* _Stored data_:
-- ==== Sys2Proof/Laws/Control.lean ====
section
/-! SUPPORT. What the engines' `advance` and the control state machine can do, each said once. -/

namespace Sys2Proof.Machine

open Sys2Proof

/-- `resolve` reads back what a status word names, whatever its ignored bits (40_bd_directory.md R151). -/
theorem resolve_statWord (ep : BitVec 4) (d : Dir) (pp : Slot) (rsv : BitVec 2) :
    resolve (statWord ep d pp rsv) = ⟨ep, d, pp, bdIndex ep d pp⟩ := by
  revert ep rsv
  cases d <;> cases pp <;> decide +kernel

theorem flipPipeToggle_tx (s : State) : (flipPipeToggle .tx s) = { s with tx := { s.tx with data01 := flipToggle s.tx.data01 } } := rfl

theorem flipPipeToggle_rx (s : State) : (flipPipeToggle .rx s) = { s with rx := { s.rx with data01 := flipToggle s.rx.data01 } } := rfl

/-- Arming the next TX chunk after the toggle has been flipped (41_tx_engine.md R174, R177). -/
theorem armTxChunk_flipped (s : State) (h : s.tx.dataBuf.toNat + s.tx.pos.toNat < memSize) (ho : (s.bdAt (bd0 .tx s.tx.pingpong)).own = false) :
   armTxChunk (flipPipeToggle .tx s) = .ok (txNextChunk s) := by
  have := (armChunk_ok_iff .tx (flipPipeToggle .tx s) _).2 ⟨h, ho, rfl⟩
  simp only [armTxChunk, this]
  simp only [countTxChunk, txNextChunk, State.setPipe, State.setBd, State.pipe, flipPipeToggle_tx, State.bdAt, chunkLen, shortAfterChunk]
  simp
  rw [Bool.and_comm, ← decide_not]
  simp only [Nat.not_lt]

/-- A chunk that would start past the top of `MEM` (20_memory.md R71). -/
theorem armChunk_past_top (d s) (h : memSize ≤ (s.pipe d).dataBuf.toNat + (s.pipe d).pos.toNat) : armChunk d s = .error (.fault .r71) := by
  simp only [armChunk, h, if_true]

/-- Arming a chunk where the slot is owned (20_memory.md R75). -/
theorem armChunk_owned (d s) (h : (s.pipe d).dataBuf.toNat + (s.pipe d).pos.toNat < memSize) (ho : (s.bdAt (bd0 d (s.pipe d).pingpong)).own = true) : armChunk d s = .error (.fault .r75) := by
  simp only [armChunk, Nat.not_le.2 h, if_false, arm, ho, if_true]

/-- `advance_tx` with bytes left or a zero-length packet owed (41_tx_engine.md R177). -/
theorem advanceTx_of_not_done (s : State) (hd : ¬ txDone s) : advanceTx s = match armTxChunk (flipPipeToggle .tx s) with | .error m => .error m | .ok t => .ok (t, .more) := by
  have : (flipPipeToggle .tx s).tx.pos.toNat < (flipPipeToggle .tx s).tx.transferSize.toNat ∨ (flipPipeToggle .tx s).tx.shortTransfer = true := by
    simp only [txDone, not_and] at hd
    by_cases h : s.tx.transferSize.toNat ≤ s.tx.pos.toNat
    · right; show s.tx.shortTransfer = true; simpa using hd h
    · left; exact Nat.lt_of_not_le h
  simp only [advanceTx, State.pipe, this, if_true] <;> rfl

/-- `advance_tx` at the end of a transfer (41_tx_engine.md R177). -/
theorem advanceTx_of_done (s : State) (hd : txDone s) : advanceTx s = .ok (txFinished s, .finished) := by
  have : ¬ ((flipPipeToggle .tx s).tx.pos.toNat < (flipPipeToggle .tx s).tx.transferSize.toNat ∨ (flipPipeToggle .tx s).tx.shortTransfer = true) := by
    rintro (h | h)
    · exact absurd h (Nat.not_lt.2 hd.1)
    · have : s.tx.shortTransfer = true := h
      rw [hd.2] at this; cases this
  simp only [advanceTx, State.pipe, this, if_false]
  simp only [finishTransfer, State.pipe, txFinished, flipPipeToggle_tx]
  cases h : s.tx.callback <;> rfl

/-- `advance_rx` with more bytes than there is room for (42_rx_engine.md R206). -/
theorem advanceRx_of_overrun (i s) (h : s.rx.transferSize.toNat < s.rx.pos.toNat + (s.bdAt i).bc.toNat) : advanceRx i s = .error (.fault .r206) := by
  unfold advanceRx
  have : (flipPipeToggle .rx s).rx.transferSize.toNat < (flipPipeToggle .rx s).rx.pos.toNat + ((flipPipeToggle .rx s).bdAt i).bc.toNat := h
  simp only [State.pipe, this, if_true]

/-- `advance_rx` at the end of a transfer (42_rx_engine.md R206). -/
theorem advanceRx_of_done (i s) (h : s.rx.pos.toNat + (s.bdAt i).bc.toNat ≤ s.rx.transferSize.toNat) (hd : rxDone (s.bdAt i).bc.toNat s) : advanceRx i s = .ok (rxFinished (s.bdAt i).bc.toNat s, .finished) := by
  unfold advanceRx
  have : ¬ (flipPipeToggle .rx s).rx.transferSize.toNat < (flipPipeToggle .rx s).rx.pos.toNat + ((flipPipeToggle .rx s).bdAt i).bc.toNat := Nat.not_lt.2 h
  have h3 : ((flipPipeToggle .rx s).bdAt i).bc.toNat < (flipPipeToggle .rx s).rx.epMaxsize.toNat ∨ (flipPipeToggle .rx s).rx.transferSize.toNat ≤ (flipPipeToggle .rx s).rx.pos.toNat + ((flipPipeToggle .rx s).bdAt i).bc.toNat := hd
  simp only [State.pipe, this, if_false, h3, if_true]
  simp only [finishTransfer, State.pipe, rxFinished, flipPipeToggle_rx, State.setPipe]
  cases h : s.rx.callback <;> rfl

/-- `advance_rx` with room left after a full packet (42_rx_engine.md R206). -/
theorem advanceRx_of_not_done (i s) (h : s.rx.pos.toNat + (s.bdAt i).bc.toNat ≤ s.rx.transferSize.toNat) (hd : ¬ rxDone (s.bdAt i).bc.toNat s) :
   advanceRx i s = match armChunk .rx { s with rx := { s.rx with data01 := flipToggle s.rx.data01, pos := BitVec.ofNat 32 (s.rx.pos.toNat + (s.bdAt i).bc.toNat) } } with | .error m => .error m | .ok t => .ok (t, .more) := by
  unfold advanceRx
  have : ¬ (flipPipeToggle .rx s).rx.transferSize.toNat < (flipPipeToggle .rx s).rx.pos.toNat + ((flipPipeToggle .rx s).bdAt i).bc.toNat := Nat.not_lt.2 h
  have h3 : ¬ (((flipPipeToggle .rx s).bdAt i).bc.toNat < (flipPipeToggle .rx s).rx.epMaxsize.toNat ∨ (flipPipeToggle .rx s).rx.transferSize.toNat ≤ (flipPipeToggle .rx s).rx.pos.toNat + ((flipPipeToggle .rx s).bdAt i).bc.toNat) := hd
  simp only [State.pipe, this, if_false, h3]
  rfl

/-- The received count does not wrap. -/
theorem rxCount_toNat (s : State) (r : Nat) (h : s.rx.pos.toNat + r ≤ s.rx.transferSize.toNat) : (BitVec.ofNat 32 (s.rx.pos.toNat + r)).toNat = s.rx.pos.toNat + r := by
  have := s.rx.transferSize.isLt
  simp; omega

/-- `advance_rx` with room left arms the next chunk (42_rx_engine.md R206). -/
theorem advanceRx_of_room (i s) (h : s.rx.pos.toNat + (s.bdAt i).bc.toNat ≤ s.rx.transferSize.toNat) (hd : ¬ rxDone (s.bdAt i).bc.toNat s) 
   (ha : s.rx.dataBuf.toNat + (s.rx.pos.toNat + (s.bdAt i).bc.toNat) < memSize) (ho : (s.bdAt (bd0 .rx s.rx.pingpong)).own = false) :
   advanceRx i s = .ok (rxNextChunk (s.bdAt i).bc.toNat s, .more) := by
  rw [advanceRx_of_not_done i s h hd]
  have h2 := rxCount_toNat s _ h
  rw [(armChunk_ok_iff .rx { s with rx := { s.rx with data01 := flipToggle s.rx.data01, pos := BitVec.ofNat 32 (s.rx.pos.toNat + (s.bdAt i).bc.toNat) } } _).2 ⟨by simp only [State.pipe]; rw [h2]; exact ha, ho, rfl⟩]
  simp only [State.bdAt] at h2
  simp only [State.pipe, chunkLen, State.setPipe, State.setBd, rxNextChunk, State.bdAt]
  rw [h2]

/-- Everything `begin_tx` can answer. -/
theorem beginTx_ok {buf len req cb ctx s u l} (h : beginTx buf len req cb ctx s = .ok (u, l)) : noneOwned .tx s ∧ u = armedTx buf len req cb ctx s ∧ l = minLen len req := by
  by_cases hn : noneOwned .tx s
  · rw [beginTx_of_noneOwned _ _ _ _ _ _ hn] at h; cases h; exact ⟨hn, rfl, rfl⟩
  · rw [beginTx_of_owned _ _ _ _ _ _ hn] at h; cases h

/-- Everything `begin_rx` can answer. -/
theorem beginRx_ok {buf max cb ctx s u l} (h : beginRx buf max cb ctx s = .ok (u, l)) : noneOwned .rx s ∧ u = armedRx buf max cb ctx s ∧ l = max := by
  by_cases hn : noneOwned .rx s
  · rw [beginRx_of_noneOwned _ _ _ _ _ hn] at h; cases h; exact ⟨hn, rfl, rfl⟩
  · rw [beginRx_of_owned _ _ _ _ _ hn] at h; cases h

/-- Everything `ArmSetup` can answer. -/
theorem armSetup_ok {s u} (h : armSetup s = .ok u) : noneOwned .rx s ∧ u = setupArmed s := by
  by_cases hn : noneOwned .rx s
  · rw [armSetup_of_noneOwned _ hn] at h; cases h; exact ⟨hn, rfl⟩
  · rw [armSetup_of_owned _ hn] at h; cases h

/-- Everything `ProtocolError` can answer. -/
theorem protocolError_ok {s u} (h : protocolError s = .ok u) : noneOwned .rx s ∧ u = protocolErrorState s := by
  by_cases hn : noneOwned .rx s
  · rw [protocolError_of_noneOwned _ hn] at h; cases h; exact ⟨hn, rfl⟩
  · rw [protocolError_of_owned _ hn] at h; cases h

/-- Everything `EnterStatus(TX)` can answer. -/
theorem enterStatus_tx_ok {s u} (h : enterStatus .tx s = .ok u) : noneOwned .tx s ∧ u = statusInState s := by
  by_cases hn : noneOwned .tx s
  · rw [enterStatus_tx_of_noneOwned _ hn] at h; cases h; exact ⟨hn, rfl⟩
  · rw [enterStatus_tx_of_owned _ hn] at h; cases h

/-- Everything `EnterStatus(RX)` can answer. -/
theorem enterStatus_rx_ok {s u} (h : enterStatus .rx s = .ok u) : noneOwned .rx s ∧ u = statusOutState s := by
  by_cases hn : noneOwned .rx s
  · rw [enterStatus_rx_of_noneOwned _ hn] at h; cases h; exact ⟨hn, rfl⟩
  · rw [enterStatus_rx_of_owned _ hn] at h; cases h

/-- `StatusDone` with an RX descriptor owned is fault(R201). -/
theorem statusDone_of_owned (s) (h : ¬ noneOwned .rx s) : statusDone s = .error (.fault .r201) := by
  rw [statusDone, armSetup_of_owned]
  intro k; apply h
  refine noneOwned_congr ?_ k
  unfold commitAddress; split <;> rfl

/-- Everything `StatusDone` can answer. -/
theorem statusDone_ok {s u} (h : statusDone s = .ok u) : noneOwned .rx s ∧ u = statusDoneState s := by
  by_cases hn : noneOwned .rx s
  · rw [statusDone_of_noneOwned _ hn] at h; cases h; exact ⟨hn, rfl⟩
  · rw [statusDone_of_owned _ hn] at h; cases h

/-- Everything `advance_tx` can answer. -/
theorem advanceTx_ok {s u p} (h : advanceTx s = .ok (u, p)) :
   (txDone s ∧ u = txFinished s ∧ p = .finished) ∨ (¬ txDone s ∧ p = .more ∧ s.tx.dataBuf.toNat + s.tx.pos.toNat < memSize ∧ (s.bdAt (bd0 .tx s.tx.pingpong)).own = false ∧ u = txNextChunk s) := by
  by_cases hd : txDone s
  · rw [advanceTx_of_done s hd] at h; cases h; exact .inl ⟨hd, rfl, rfl⟩
  · rw [advanceTx_of_not_done s hd] at h
    right
    by_cases ha : s.tx.dataBuf.toNat + s.tx.pos.toNat < memSize
    · by_cases ho : (s.bdAt (bd0 .tx s.tx.pingpong)).own = false
      · rw [armTxChunk_flipped s ha ho] at h; cases h; exact ⟨hd, rfl, ha, ho, rfl⟩
      · have : armChunk .tx (flipPipeToggle .tx s) = _ := armChunk_owned .tx (flipPipeToggle .tx s) ha (Bool.eq_true_of_not_eq_false ho)
        simp only [armTxChunk, this] at h; cases h
    · have : armChunk .tx (flipPipeToggle .tx s) = _ := armChunk_past_top .tx (flipPipeToggle .tx s) (Nat.not_lt.1 ha)
      simp only [armTxChunk, this] at h; cases h

/-- Everything `advance_rx` can answer. -/
theorem advanceRx_ok {i s u p} (h : advanceRx i s = .ok (u, p)) :
   s.rx.pos.toNat + (s.bdAt i).bc.toNat ≤ s.rx.transferSize.toNat ∧
   ((rxDone (s.bdAt i).bc.toNat s ∧ u = rxFinished (s.bdAt i).bc.toNat s ∧ p = .finished) ∨ 
    (¬ rxDone (s.bdAt i).bc.toNat s ∧ p = .more ∧ s.rx.dataBuf.toNat + (s.rx.pos.toNat + (s.bdAt i).bc.toNat) < memSize ∧ (s.bdAt (bd0 .rx s.rx.pingpong)).own = false ∧ u = rxNextChunk (s.bdAt i).bc.toNat s)) := by
  by_cases hp : s.rx.transferSize.toNat < s.rx.pos.toNat + (s.bdAt i).bc.toNat
  · rw [advanceRx_of_overrun _ _ hp] at h; cases h
  have hp := Nat.not_lt.1 hp
  refine ⟨hp, ?_⟩
  by_cases hd : rxDone (s.bdAt i).bc.toNat s
  · rw [advanceRx_of_done i s hp hd] at h; cases h; exact .inl ⟨hd, rfl, rfl⟩
  · right
    have h2 := rxCount_toNat s _ hp
    by_cases ha : s.rx.dataBuf.toNat + (s.rx.pos.toNat + (s.bdAt i).bc.toNat) < memSize
    · by_cases ho : (s.bdAt (bd0 .rx s.rx.pingpong)).own = false
      · rw [advanceRx_of_room i s hp hd ha ho] at h; cases h; exact ⟨hd, rfl, ha, ho, rfl⟩
      · rw [advanceRx_of_not_done i s hp hd, armChunk_owned .rx { s with rx := { s.rx with data01 := flipToggle s.rx.data01, pos := BitVec.ofNat 32 (s.rx.pos.toNat + (s.bdAt i).bc.toNat) } } (by simp only [State.pipe]; rw [h2]; exact ha) (Bool.eq_true_of_not_eq_false ho)] at h
        cases h
    · rw [advanceRx_of_not_done i s hp hd, armChunk_past_top .rx { s with rx := { s.rx with data01 := flipToggle s.rx.data01, pos := BitVec.ofNat 32 (s.rx.pos.toNat + (s.bdAt i).bc.toNat) } } (by simp only [State.pipe]; rw [h2]; omega)] at h
      cases h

* _WHAT YOU SHOULD DO_: Repeat exactly the lines from the first line of the records above through the line containing "(20_memory.md R71). -/", both included, and nothing else.

* _THE ANSWER_:
-- ==== Sys2Proof/Laws/Control.lean ====
section
/-! SUPPORT. What the engines' `advance` and the control state machine can do, each said once. -/

namespace Sys2Proof.Machine

open Sys2Proof

/-- `resolve` reads back what a status word names, whatever its ignored bits (40_bd_directory.md R151). -/
theorem resolve_statWord (ep : BitVec 4) (d : Dir) (pp : Slot) (rsv : BitVec 2) :
    resolve (statWord ep d pp rsv) = ⟨ep, d, pp, bdIndex ep d pp⟩ := by
  revert ep rsv
  cases d <;> cases pp <;> decide +kernel

theorem flipPipeToggle_tx (s : State) : (flipPipeToggle .tx s) = { s with tx := { s.tx with data01 := flipToggle s.tx.data01 } } := rfl

theorem flipPipeToggle_rx (s : State) : (flipPipeToggle .rx s) = { s with rx := { s.rx with data01 := flipToggle s.rx.data01 } } := rfl

/-- Arming the next TX chunk after the toggle has been flipped (41_tx_engine.md R174, R177). -/
theorem armTxChunk_flipped (s : State) (h : s.tx.dataBuf.toNat + s.tx.pos.toNat < memSize) (ho : (s.bdAt (bd0 .tx s.tx.pingpong)).own = false) :
   armTxChunk (flipPipeToggle .tx s) = .ok (txNextChunk s) := by
  have := (armChunk_ok_iff .tx (flipPipeToggle .tx s) _).2 ⟨h, ho, rfl⟩
  simp only [armTxChunk, this]
  simp only [countTxChunk, txNextChunk, State.setPipe, State.setBd, State.pipe, flipPipeToggle_tx, State.bdAt, chunkLen, shortAfterChunk]
  simp
  rw [Bool.and_comm, ← decide_not]
  simp only [Nat.not_lt]

/-- A chunk that would start past the top of `MEM` (20_memory.md R71). -/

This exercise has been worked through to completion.